**WORK REQUIRED**
The answer must be an exact copy of the lines from the one holding "x with left" through the final line of the entries, and nothing else.

Stored data:
----------------

-- ==== Sys2Proof/Machine/State.lean ====
section
/-! DEFINITION. The state of the block as plain data, its reset value, and the reasons a command can stop: every
register, table, queue, memory and pin the spec gives the device. Registers live in one register file by BAR0 address
(Machine/RegTable.lean says their fields and reset values); the counters of the conservation ledgers and of the Bark ring
live in structures of their own, which their named effects alone change (Machine/Ops.lean). -/

namespace Sys2Proof.Machine

/-! ### Error records (R376 to R381, 13_resilience.md) -/

/-- A Bark ring record (R377); SEQ and CRC are filled in when it is made. -/
structure BarkRec where
  seq : Nat := 0
  /-- CLASS, the block index of R360 -/
  cls : Nat
  severity : Nat
  /-- FLAG, the bit index of the flag -/
  flag : Nat
  /-- ISLAND, 63 if none -/
  island : Nat := 63
  unit : Nat := 0
  tick : Nat := 0
  handle : Nat := 0
  epoch : Nat := 0
  step : Nat := 0
  addr : Nat := 0
  detail : Nat := 0
deriving DecidableEq, Repr

/-- A class area (R379): MADE and OVF, the first slot (none since the class was last rearmed), the last slot. -/
structure ClassArea where
  made : Nat := 0
  ovf : Nat := 0
  first : Option BarkRec := none
  last : Option BarkRec := none
  /-- the first slot is open: the next overflowed record takes it -/
  armed : Bool := true
deriving DecidableEq, Repr

/-- The Bark ring (R378): BRK_MADE, BRK_STORED, BRK_HEAD, BRK_OVF_TOTAL, the 4,096 entries, the class areas, and the
interrupt window of R381 (open; a record waits for its end). -/
structure Bark where
  made : Nat := 0
  stored : Nat := 0
  head : Nat := 0
  ovf : Nat := 0
  ring : List (Nat × BarkRec) := []
  classes : List (Nat × ClassArea) := []
  winOpen : Bool := false
  winPend : Bool := false
deriving DecidableEq, Repr

/-! ### Ledgers (R389, 13_resilience.md) -/

/-- The credits of one port or of the chip: issued = returned + in flight + flushed. -/
structure Credits where
  issued : Nat := 0
  returned : Nat := 0
  inflight : Nat := 0
  flushed : Nat := 0
deriving DecidableEq, Repr

/-- A Collar's account (R278 to R282, 10_sharing_and_scheduling.md): granted = spent + (balance + reserved) + expired. -/
structure CollarAcct where
  balance : Int := 0
  reserved : Nat := 0
  granted : Nat := 0
  spent : Nat := 0
  expired : Nat := 0
deriving DecidableEq, Repr

/-- The counters of the six ledgers of R389. They move only by the effects named after their actions. -/
structure Ledger where
  /-- RQT_ADMITTED, RQT_CLOSED, RQT_FAILED, RQT_LIVE -/
  admitted : Nat := 0
  closed : Nat := 0
  failed : Nat := 0
  live : Nat := 0
  /-- XPT_BUF_POSTED, COMPLETED, OUTSTANDING, WITHDRAWN -/
  bufPosted : Nat := 0
  bufCompleted : Nat := 0
  bufOutstanding : Nat := 0
  bufWithdrawn : Nat := 0
  /-- FAB_CRED_*_p by port -/
  ports : List (Nat × Credits) := []
  /-- ISL_XCRED_* -/
  chip : Credits := {}
  /-- the Collar of tenant t and kind k under key 2t + k -/
  collars : List (Nat × CollarAcct) := []
  /-- ACN_INCREMENTS, and the operations completed: DAE_JOB_STATUS_s, SMP_DONE_s, MOV_DONE_s by status, ACN_SIGNALS,
  XPT_MSG_DONE (R233) -/
  increments : Nat := 0
  jobStatus : List (Nat × Nat) := []
  smpDone : List (Nat × Nat) := []
  movDone : List (Nat × Nat) := []
  signals : Nat := 0
  msgDone : Nat := 0
  /-- STM_REF_TAKEN, STM_REF_DROPPED, STM_REF_LIVE -/
  refTaken : Nat := 0
  refDropped : Nat := 0
  refLive : Nat := 0
deriving DecidableEq, Repr
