/-- Execution of RING_DOORBELL. -/
def execRingDoorbell (r tail : Nat) (s : State) :=
  done (when (r < 144 && tail < 4096) (actRingDoorbell r tail)) s
/-- Execution of CPL_HEAD_WRITE. -/
def execCplHeadWrite (r head : Nat) (s : State) :=
  done (when (r < 144 && head < 4096) (actCplHeadWrite r head)) s
/-- Execution of RING_ENABLE. -/
def execRingEnable (r size irq coal : Nat) (s : State) :=
  done (when (r < 144) (actRingEnable r size irq coal)) s
/-- Execution of RING_DISABLE. -/
def execRingDisable (r size irq coal : Nat) (s : State) :=
  done (when (r < 144) (actRingDisable r size irq coal)) s
/-- Execution of RING_DISABLE_DONE. -/
def execRingDisableDone (r : Nat) (s : State) :=
  done (when (r < 144) (actRingDisableDone r)) s
/-- Execution of COMMAND_COMPLETE. -/
def execCommandComplete (r : Nat) (s : State) :=
  done (when (r < 144) (actCommandComplete r)) s
/-- Execution of COALESCE_WINDOW_END. -/
def execCoalesceWindowEnd (r : Nat) (s : State) :=
  done (when (r < 144) (actCoalesceWindowEnd r)) s
/-- Execution of PRIMARY_MAILBOX_DOORBELL. -/
def execMailboxDoorbell (op : Nat) (payload : List Byte) (s : State) :=
  done (when (op < 65536) (actMailboxDoorbell op payload)) s

end Sys2Proof.Machine
end

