/-- A stripe of a superblock: up to 15 units with their purposes, and the parity on die (stripe number mod 16) (R298). -/
def putStripe (k : Nat) (l : List (KTag × ProgFor)) (parity : ProgFor) : Act := look fun s =>
  match tget s.kr.supers k with
  | none => nop
  | some sb =>
    let n := sb.next
    let p := n % 16
    let chans := (List.range 16).filter (· != p)
    let issue (ch : Nat) (t : KTag) (w : ProgFor) : Act := look fun s =>
      acts [takeSeq, onRam fun r => { r with progs := tput r.progs (physOf s k ch n) { tag := { t with seq := nextSeq s }, why := w } }]
    let full := n + 1 == modeUnits s sb.st.isSlc
    acts [each (l.zip chans) (fun e => issue e.2 e.1.1 e.1.2), issue p { seq := 0, slot := 0, index := 0, kind := 1 } parity,
          onRam (fun r => { r with supers := tput r.supers k { sb with next := n + 1, st := if full then .closed sb.st.isSlc else sb.st }
                                   turn := r.turn + 1
                                   opens := if full then r.opens.filter (·.2 != k) else r.opens }),
          when full (jappend (.super k (some (.closed sb.st.isSlc))))]

/-- A stripe in a group, its superblock opened where none is. -/
def groupStripe (g : Nat) (slc : Bool) (l : List (KTag × ProgFor)) (parity : ProgFor) : Act := look fun s =>
  match tget s.kr.opens (openKey g slc) with
  | some k => putStripe k l parity
  | none => match firstErased s g with
    | none => nop
    | some k => acts [allocSb k slc, onRam (fun r => { r with opens := tput r.opens (openKey g slc) k }), putStripe k l parity]

/-! ### Parks (R305) -/

/-- Groups where the first copies of units of a slot lie. -/
def groupsOfUnits (s : State) (slot : Nat) (idx : List Nat) : List Nat :=
  let mine (t : KTag) : Bool := t.kind == 0 && t.slot == slot && !t.logCopy && idx.contains t.index
  nub (((s.kf.units.filter fun e => mine e.2).map fun e => physDie e.1 / 16) ++ ((s.kr.progs.filter fun e => mine e.2.tag).map fun e => physDie e.1 / 16))

/-- One stripe of a park is issued, where one can be. -/
def parkStripe (p : Park) : Act := look fun s =>
  match p.left with
  | [] => nop
  | u :: _ =>
    let run := (p.left.takeWhile fun x => x.2 == u.2).take 15
    let avoid := if u.2 then groupsOfUnits s p.slot (run.map (·.1)) else []
    let slc := slcContent s < s.kr.bufSize || s.kr.bufSize == 0
    let place : Option (Nat × Bool) := match pickGroup s true slc avoid with
      | some g => some (g, slc)
      | none => (pickGroup s true (!slc) avoid).map fun g => (g, !slc)
    match place with
    | none => nop
    | some (g, m) =>
      acts [groupStripe g m (run.map fun x => ({ seq := 0, slot := p.slot, index := x.1, logCopy := x.2 }, .park p.slot)) (.park p.slot),
            onRam fun r => { r with parks := tmod r.parks p.slot fun q => { q with left := q.left.drop run.length } }]

/-! ### Moves (R310 to R312, R321) -/

/-- A superblock is the target of a wear move. -/
def KMove.dst (m : KMove) : Option Nat := match m.why with
  | .wear d => some d
  | _ => none

/-- The move goes on in READ_ONLY (R321): blocks are still retired. -/
def KMove.always (m : KMove) : Bool := match m.why with
  | .retire _ | .die _ => true
  | _ => false

/-- One stripe of a move is issued, into native superblocks. -/
def moveStripe (m : KMove) : Act := look fun s =>
  let run := m.left.take 15
  let l := run.filterMap fun u => (tget s.kf.units u).map fun t => (t, ProgFor.move m.sb u)
  let issued := onRam fun r => { r with moves := r.moves.map fun x => if x.sb = m.sb ∧ x.why = m.why
    then { x with left := x.left.drop 15, out := x.out ++ run } else x }
  match m.dst with
  | some k => acts [putStripe k l (.move m.sb 0), issued]
  | none => match pickGroup s false false [] with
    | some g => acts [groupStripe g false l (.move m.sb 0), issued]
    | none => nop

----------------

**EXERCISE RESPONSE**
    then { x with left := x.left.drop 15, out := x.out ++ run } else x }
  match m.dst with
  | some k => acts [putStripe k l (.move m.sb 0), issued]
  | none => match pickGroup s false false [] with
    | some g => acts [groupStripe g false l (.move m.sb 0), issued]
    | none => nop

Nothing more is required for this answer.